This repository contains the code and analysis for an Exploratory Data Analysis (EDA) of credit card transactions. The dataset consists of approximately 1.3 million credit card transactions made by 983 distinct individuals. The transactions date from January 1, 2019, to June 21, 2020.
The main objective of this analysis is to gain insights into the credit card transactions data through a question-answer based approach. By exploring the data, we aim to understand patterns, trends, and potential factors that influence legitimate and fraudulent transactions.
Note: Detailed insights along with plots can be found in the word document file.
The following are some of the key insights obtained from the analysis:
- Total transactions completed in 2019: 924,850
- Total transactions completed in 2020: 371,825
- Highest amount in a single transaction: 28,948.9
- Monthly transactions from January to June 2019 and 2020 were relatively consistent, with roughly 52,000 transactions completed in January of both years.
- The highest number of transactions occurred in December 2019, totaling 141,060.
- A straight-line pattern is observed in total transactions completed in June, July, and August 2019.
- Fraudulent transactions follow a gradual decrease from January to November 2019 and a sharp increase in December 2019.

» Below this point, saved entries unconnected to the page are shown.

/-- TXQ_DOORBELL (R281), TX_FRAME_FETCH (R285), TX_FRAME_START (R284), TX_FRAME_COMPLETE (R281, R283). -/
def Obligations.EthernetTransmit : Prop :=
  ∀ (s : State) (port : Fin 16) (q : Fin 32) (sp : Fin 4) (val : BitVec 32), s.awake = true →
    (∀ t, t = s.setRg (txqReg port.val q.val 0x10) val →
      (s.rg (txqReg port.val q.val 0x10) = s.rg (txqReg port.val q.val 0x14) → val ≠ t.rg (txqReg port.val q.val 0x14) →
        exec (.txqDoorbell port q val) s = .next (s.finish (t.setEth port.val { t.ethOf port.val with
          e := Tbl.upd 0 (t.ethOf port.val).e q.val fun e => max e (256 * t.time.clk) })))
      ∧ (s.rg (txqReg port.val q.val 0x10) ≠ s.rg (txqReg port.val q.val 0x14) →
        exec (.txqDoorbell port q val) s = .next (s.finish t)))
    ∧ (∀ (n : Nat) (t : State), s.txOn port.val q.val = true → n < 65536 →
      n < (s.rg (txqReg port.val q.val 0x10) - s.rg (txqReg port.val q.val 0x14)).toNat →
      (∀ i, i < n → (s.ethOf port.val).has q.val (s.rg (txqReg port.val q.val 0x14) + BitVec.ofNat 32 i).toNat = true) →
      (s.ethOf port.val).has q.val (s.rg (txqReg port.val q.val 0x14) + BitVec.ofNat 32 n).toNat = false →
      s.txFetchOne port.val q.val (s.rg (txqReg port.val q.val 0x14) + BitVec.ofNat 32 n).toNat = (t, true) →
      exec (.txFrameFetch port q) s = .next (s.finish t))
    ∧ (∀ (idx len ga : Nat) (t u : State) (d b : List Byte) (win comp radio : Bool) (f : TxFrame),
      radio = (fld (s.txCtl port.val q.val) 6 1 == 1) →
      s.mayCross port.val (s.txDesc port.val q.val idx) 32 false radio (fld (s.txCtl port.val q.val) 12 4) = true →
      s.gRead (s.txWho port.val q.val) (s.txDesc port.val q.val idx) 32 false = (t, .ok d) →
      win = bit (nb d 10 1) 0 → comp = bit (nb d 10 1) 1 → len = leNat ((d.drop 8).take 2) → ga = leNat (d.take 8) →
      f = { queue := q.val, idx := idx, bytes := [], win := win, winStart := leNat ((d.drop 12).take 4),
            winEnd := leNat ((d.drop 16).take 4), tsReq := bit (nb d 10 1) 2, status := 0 } →
      ((win = true ∧ (1000 * fld (s.pr .tmgr port.val 0x040) 24 8 : Nat) < s.ahead port.val q.val f.winStart
          ∨ win = false ∧ idx ≠ (s.rg (txqReg port.val q.val 0x14)).toNat) →
        s.txFetchOne port.val q.val idx = (t, false))
      ∧ ((win = true → s.ahead port.val q.val f.winStart ≤ (1000 * fld (s.pr .tmgr port.val 0x040) 24 8 : Nat)) →
        (win = false → idx = (s.rg (txqReg port.val q.val 0x14)).toNat) →
        ((len < 60 ∨ (comp = true ∧ 16384 < len) ∨ (comp = false ∧ 9212 < len)) →
          s.txFetchOne port.val q.val idx = (t.txKeep port.val { f with status := 3 }, true))
        ∧ (60 ≤ len → len ≤ (if comp then 16384 else 9212) →
          t.mayCross port.val ga len false radio (fld (s.txCtl port.val q.val) 12 4) = true →
          (t.gRead (s.txWho port.val q.val) ga len false = (u, .fail stAccess) →
            s.txFetchOne port.val q.val idx = ((u.raise (pageAt .tmgr port.val) 2 (BitVec.ofNat 32 q.val)).txKeep port.val
              { f with status := 4 }, true))
          ∧ (t.gRead (s.txWho port.val q.val) ga len false = (u, .ok b) →
            (∀ c sat, (if comp then compressFrame b else some (b, 0)) = some (c, sat) →
              (c.length + 4 ≤ 9216 → (win = false ∨ (u.serial port.val c.length : Int) ≤
                  signed 32 (f.winEnd + 2 ^ 32 - f.winStart)) →
                s.txFetchOne port.val q.val idx = (u.txKeep port.val { f with bytes := c, sat := sat, status := 0 }, true))
              ∧ (9216 < c.length + 4 → s.txFetchOne port.val q.val idx = (u.txKeep port.val
                { f with bytes := c, sat := sat, status := 3 }, true)))
            ∧ ((if comp then compressFrame b else some (b, 0)) = none →
              s.txFetchOne port.val q.val idx = (u.txKeep port.val { f with status := 3 }, true))))))
    ∧ (∀ (f : TxFrame) (t u v : State) (st : List (Nat × Nat × Nat)), s.spUp port.val sp.val = true →
      Tbl.get none (s.ethOf port.val).onWire sp.val = none →
      t = (List.range 32).foldl (fun s q => s.txSettle port.val q 4) s → t.txPick port.val sp.val = some f →
      ((f.win = false ∨ (t.serial port.val f.bytes.length : Int) ≤ t.ahead port.val f.queue f.winEnd) →
        st = (List.range 8).map (fun b => (t.baseOn (4 + port.val / 8) b).shifted
          (signed 16 (t.pr .eth port.val 0x04C).toNat)) →
        u = t.bump .tmgr port.val 0x048 f.sat →
        v = u.setEth port.val { u.ethOf port.val with
          fetched := (u.ethOf port.val).fetched.filter fun y => !(y.queue == f.queue && y.idx == f.idx),
          onWire := Tbl.set none (u.ethOf port.val).onWire sp.val (some { f with clk := u.time.clk, stamp := st }),
          rr := Tbl.set 31 (u.ethOf port.val).rr sp.val f.queue } →
        exec (.txFrameStart port sp) s = .next (s.finish { v with
          out := .frame port.val sp.val (t.oneStep port.val f.bytes st
            ++ leBytes 4 (fcsOf (t.oneStep port.val f.bytes st)).toNat) :: v.out }))
      ∧ (f.win = true → t.ahead port.val f.queue f.winEnd < t.serial port.val f.bytes.length →
        ({ t with free := t.free + 1 } : State).txEnd port.val f 2 (Config.freeWord t.free).toNat = some u →
        exec (.txFrameStart port sp) s = .next (s.finish (u.txStart port.val sp.val 63))))
    ∧ (∀ (f : TxFrame) (t u : State) (rate cost : Nat), Tbl.get none (s.ethOf port.val).onWire sp.val = some f →
      s.txEnd port.val f 1 (stampNs (nth (0, 0, 0) f.stamp (fld (s.txCtl port.val f.queue) 8 3))) = some t →
      rate = (t.rg (txqReg port.val f.queue 0x18)).toNat →
      cost = ((f.bytes.length + 4 + fld (t.pr .tmgr port.val 0x040) 8 8) * 8000 * 256 + rate - 1) / rate →
      u = t.setEth port.val { t.ethOf port.val with
        onWire := Tbl.set none (t.ethOf port.val).onWire sp.val none,
        e := if rate = 0 then (t.ethOf port.val).e else Tbl.upd 0 (t.ethOf port.val).e f.queue fun e =>
          max e (256 * (f.clk - (t.rg (txqReg port.val f.queue 0x1C)).toNat)) + cost } →
      exec (.txFrameComplete port sp) s = .next (s.finish
        (((u.bump64 .eth port.val (0x100 + 0x40 * sp.val + 0x10) 1).bump64 .eth port.val (0x100 + 0x40 * sp.val + 0x18)
          (f.bytes.length + 4)).txStamp port.val f)))

/-- R291. -/
def Obligations.TickOfABase : Prop :=
  (∀ (x : TBase), x.ns < 1000000000 → x.frac < 2 ^ 32 → x.sec < 2 ^ 48 → x.inc.toNat < 2 ^ 33 →
    x.tick.ns < 1000000000 ∧ x.tick.frac < 2 ^ 32 ∧ x.tick.sec < 2 ^ 48 ∧ x.tick.inc = x.inc
    ∧ ((x.tick.sec * 1000000000 + x.tick.ns) * 2 ^ 32 + x.tick.frac)
      = ((x.sec * 1000000000 + x.ns) * 2 ^ 32 + x.frac + x.inc.toNat) % (2 ^ 48 * 1000000000 * 2 ^ 32))
  ∧ (∀ (s : State) (b : Fin 8), s.time.running = true → s.time.pend = [] → s.time.bases.length = 8 →
      s.tick.base b.val = (s.base b.val).tick)
  ∧ (∀ b : Fin 8, (State.reset.base b.val).inc = 0x100000000)

/-- TB_INC_COMMIT (R292). -/
def Obligations.IncrementCommit : Prop :=
  ∀ (s : State) (req : Requestor) (b : Fin 8) (val : BitVec 32) (w : Nat) (t : State), s.awake = true →
    t = { s with staged := Tbl.set none s.staged (pairKey req (tbReg b.val 0x10)) none } →
    w = ((Tbl.get none s.staged (pairKey req (tbReg b.val 0x10))).getD (s.rg (tbReg b.val 0x10))).toNat
      + 2 ^ 32 * (val.toNat % 256) →
    (0xF0000000 ≤ w → w ≤ 0x110000000 → exec (.tbIncCommit req b val) s = .next (s.finish
        ({ t.setPair (tbReg b.val 0x10) w with
          time := { t.time with pend := t.time.pend ++ [(b.val, .inc (BitVec.ofNat 40 w), 64)] } } : State)))
    ∧ (w < 0xF0000000 ∨ 0x110000000 < w → exec (.tbIncCommit req b val) s = .next (s.finish
        (t.raise (pageAt .time 0) 3 (BitVec.ofNat 32 b.val))))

- Each month throughout 2019, the number of fraudulent transactions exceeded that of 2020, except for May, where 527 fraudulent transactions occurred in 2020 compared to 408 in 2019.

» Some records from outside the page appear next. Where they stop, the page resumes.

/-! ## setRg -/

@[simp] theorem State.setRg_pending (s : State) (a : Nat) (v : Word) : (s.setRg a v).pending = s.pending := rfl
@[simp] theorem State.setRg_latch (s : State) (a : Nat) (v : Word) : (s.setRg a v).latch = s.latch := rfl
@[simp] theorem State.setRg_staged (s : State) (a : Nat) (v : Word) : (s.setRg a v).staged = s.staged := rfl
@[simp] theorem State.setRg_rdata (s : State) (a : Nat) (v : Word) : (s.setRg a v).rdata = s.rdata := rfl
@[simp] theorem State.setRg_mdata (s : State) (a : Nat) (v : Word) : (s.setRg a v).mdata = s.mdata := rfl
@[simp] theorem State.setRg_map (s : State) (a : Nat) (v : Word) : (s.setRg a v).map = s.map := rfl
@[simp] theorem State.setRg_hbm (s : State) (a : Nat) (v : Word) : (s.setRg a v).hbm = s.hbm := rfl
@[simp] theorem State.setRg_host (s : State) (a : Nat) (v : Word) : (s.setRg a v).host = s.host := rfl
@[simp] theorem State.setRg_store (s : State) (a : Nat) (v : Word) : (s.setRg a v).store = s.store := rfl
@[simp] theorem State.setRg_dspMem (s : State) (a : Nat) (v : Word) : (s.setRg a v).dspMem = s.dspMem := rfl
@[simp] theorem State.setRg_dspEcc (s : State) (a : Nat) (v : Word) : (s.setRg a v).dspEcc = s.dspEcc := rfl
@[simp] theorem State.setRg_poison (s : State) (a : Nat) (v : Word) : (s.setRg a v).poison = s.poison := rfl
@[simp] theorem State.setRg_csPoison (s : State) (a : Nat) (v : Word) : (s.setRg a v).csPoison = s.csPoison := rfl
@[simp] theorem State.setRg_ecc (s : State) (a : Nat) (v : Word) : (s.setRg a v).ecc = s.ecc := rfl
@[simp] theorem State.setRg_csEcc (s : State) (a : Nat) (v : Word) : (s.setRg a v).csEcc = s.csEcc := rfl
@[simp] theorem State.setRg_wb (s : State) (a : Nat) (v : Word) : (s.setRg a v).wb = s.wb := rfl
@[simp] theorem State.setRg_seqs (s : State) (a : Nat) (v : Word) : (s.setRg a v).seqs = s.seqs := rfl
@[simp] theorem State.setRg_cls (s : State) (a : Nat) (v : Word) : (s.setRg a v).cls = s.cls := rfl
@[simp] theorem State.setRg_sh (s : State) (a : Nat) (v : Word) : (s.setRg a v).sh = s.sh := rfl
@[simp] theorem State.setRg_work (s : State) (a : Nat) (v : Word) : (s.setRg a v).work = s.work := rfl
@[simp] theorem State.setRg_ro (s : State) (a : Nat) (v : Word) : (s.setRg a v).ro = s.ro := rfl
@[simp] theorem State.setRg_dsp (s : State) (a : Nat) (v : Word) : (s.setRg a v).dsp = s.dsp := rfl
@[simp] theorem State.setRg_acc (s : State) (a : Nat) (v : Word) : (s.setRg a v).acc = s.acc := rfl
@[simp] theorem State.setRg_eth (s : State) (a : Nat) (v : Word) : (s.setRg a v).eth = s.eth := rfl
@[simp] theorem State.setRg_time (s : State) (a : Nat) (v : Word) : (s.setRg a v).time = s.time := rfl
@[simp] theorem State.setRg_hc (s : State) (a : Nat) (v : Word) : (s.setRg a v).hc = s.hc := rfl
@[simp] theorem State.setRg_wipes (s : State) (a : Nat) (v : Word) : (s.setRg a v).wipes = s.wipes := rfl
@[simp] theorem State.setRg_wipeAt (s : State) (a : Nat) (v : Word) : (s.setRg a v).wipeAt = s.wipeAt := rfl
@[simp] theorem State.setRg_links (s : State) (a : Nat) (v : Word) : (s.setRg a v).links = s.links := rfl
@[simp] theorem State.setRg_fab (s : State) (a : Nat) (v : Word) : (s.setRg a v).fab = s.fab := rfl
@[simp] theorem State.setRg_mods (s : State) (a : Nat) (v : Word) : (s.setRg a v).mods = s.mods := rfl
@[simp] theorem State.setRg_und (s : State) (a : Nat) (v : Word) : (s.setRg a v).und = s.und := rfl
@[simp] theorem State.setRg_hst (s : State) (a : Nat) (v : Word) : (s.setRg a v).hst = s.hst := rfl
@[simp] theorem State.setRg_flt (s : State) (a : Nat) (v : Word) : (s.setRg a v).flt = s.flt := rfl
@[simp] theorem State.setRg_life (s : State) (a : Nat) (v : Word) : (s.setRg a v).life = s.life := rfl
@[simp] theorem State.setRg_pwr (s : State) (a : Nat) (v : Word) : (s.setRg a v).pwr = s.pwr := rfl
@[simp] theorem State.setRg_rst (s : State) (a : Nat) (v : Word) : (s.setRg a v).rst = s.rst := rfl
@[simp] theorem State.setRg_boot (s : State) (a : Nat) (v : Word) : (s.setRg a v).boot = s.boot := rfl
@[simp] theorem State.setRg_sec (s : State) (a : Nat) (v : Word) : (s.setRg a v).sec = s.sec := rfl
@[simp] theorem State.setRg_out (s : State) (a : Nat) (v : Word) : (s.setRg a v).out = s.out := rfl
@[simp] theorem State.setRg_free (s : State) (a : Nat) (v : Word) : (s.setRg a v).free = s.free := rfl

- No significant correlation is observed between individuals' age and the likelihood of being defrauded.
- Despite females having a significantly higher number of completed transactions, the number of fraud victims is higher among males than females.
- Cities with the most legitimate transactions completed:
- Birmingham: 5,606 transactions
- San Antonio: 5,105 transactions
- Utica: 5,080 transactions
- Cities with the most fraudulent transactions completed:
- Houston: 39 transactions
- Utica: 33 transactions
- Huntsville: 29 transactions
- numpy
- pandas
- matplotlib
- cufflinks
- seaborn
- plotly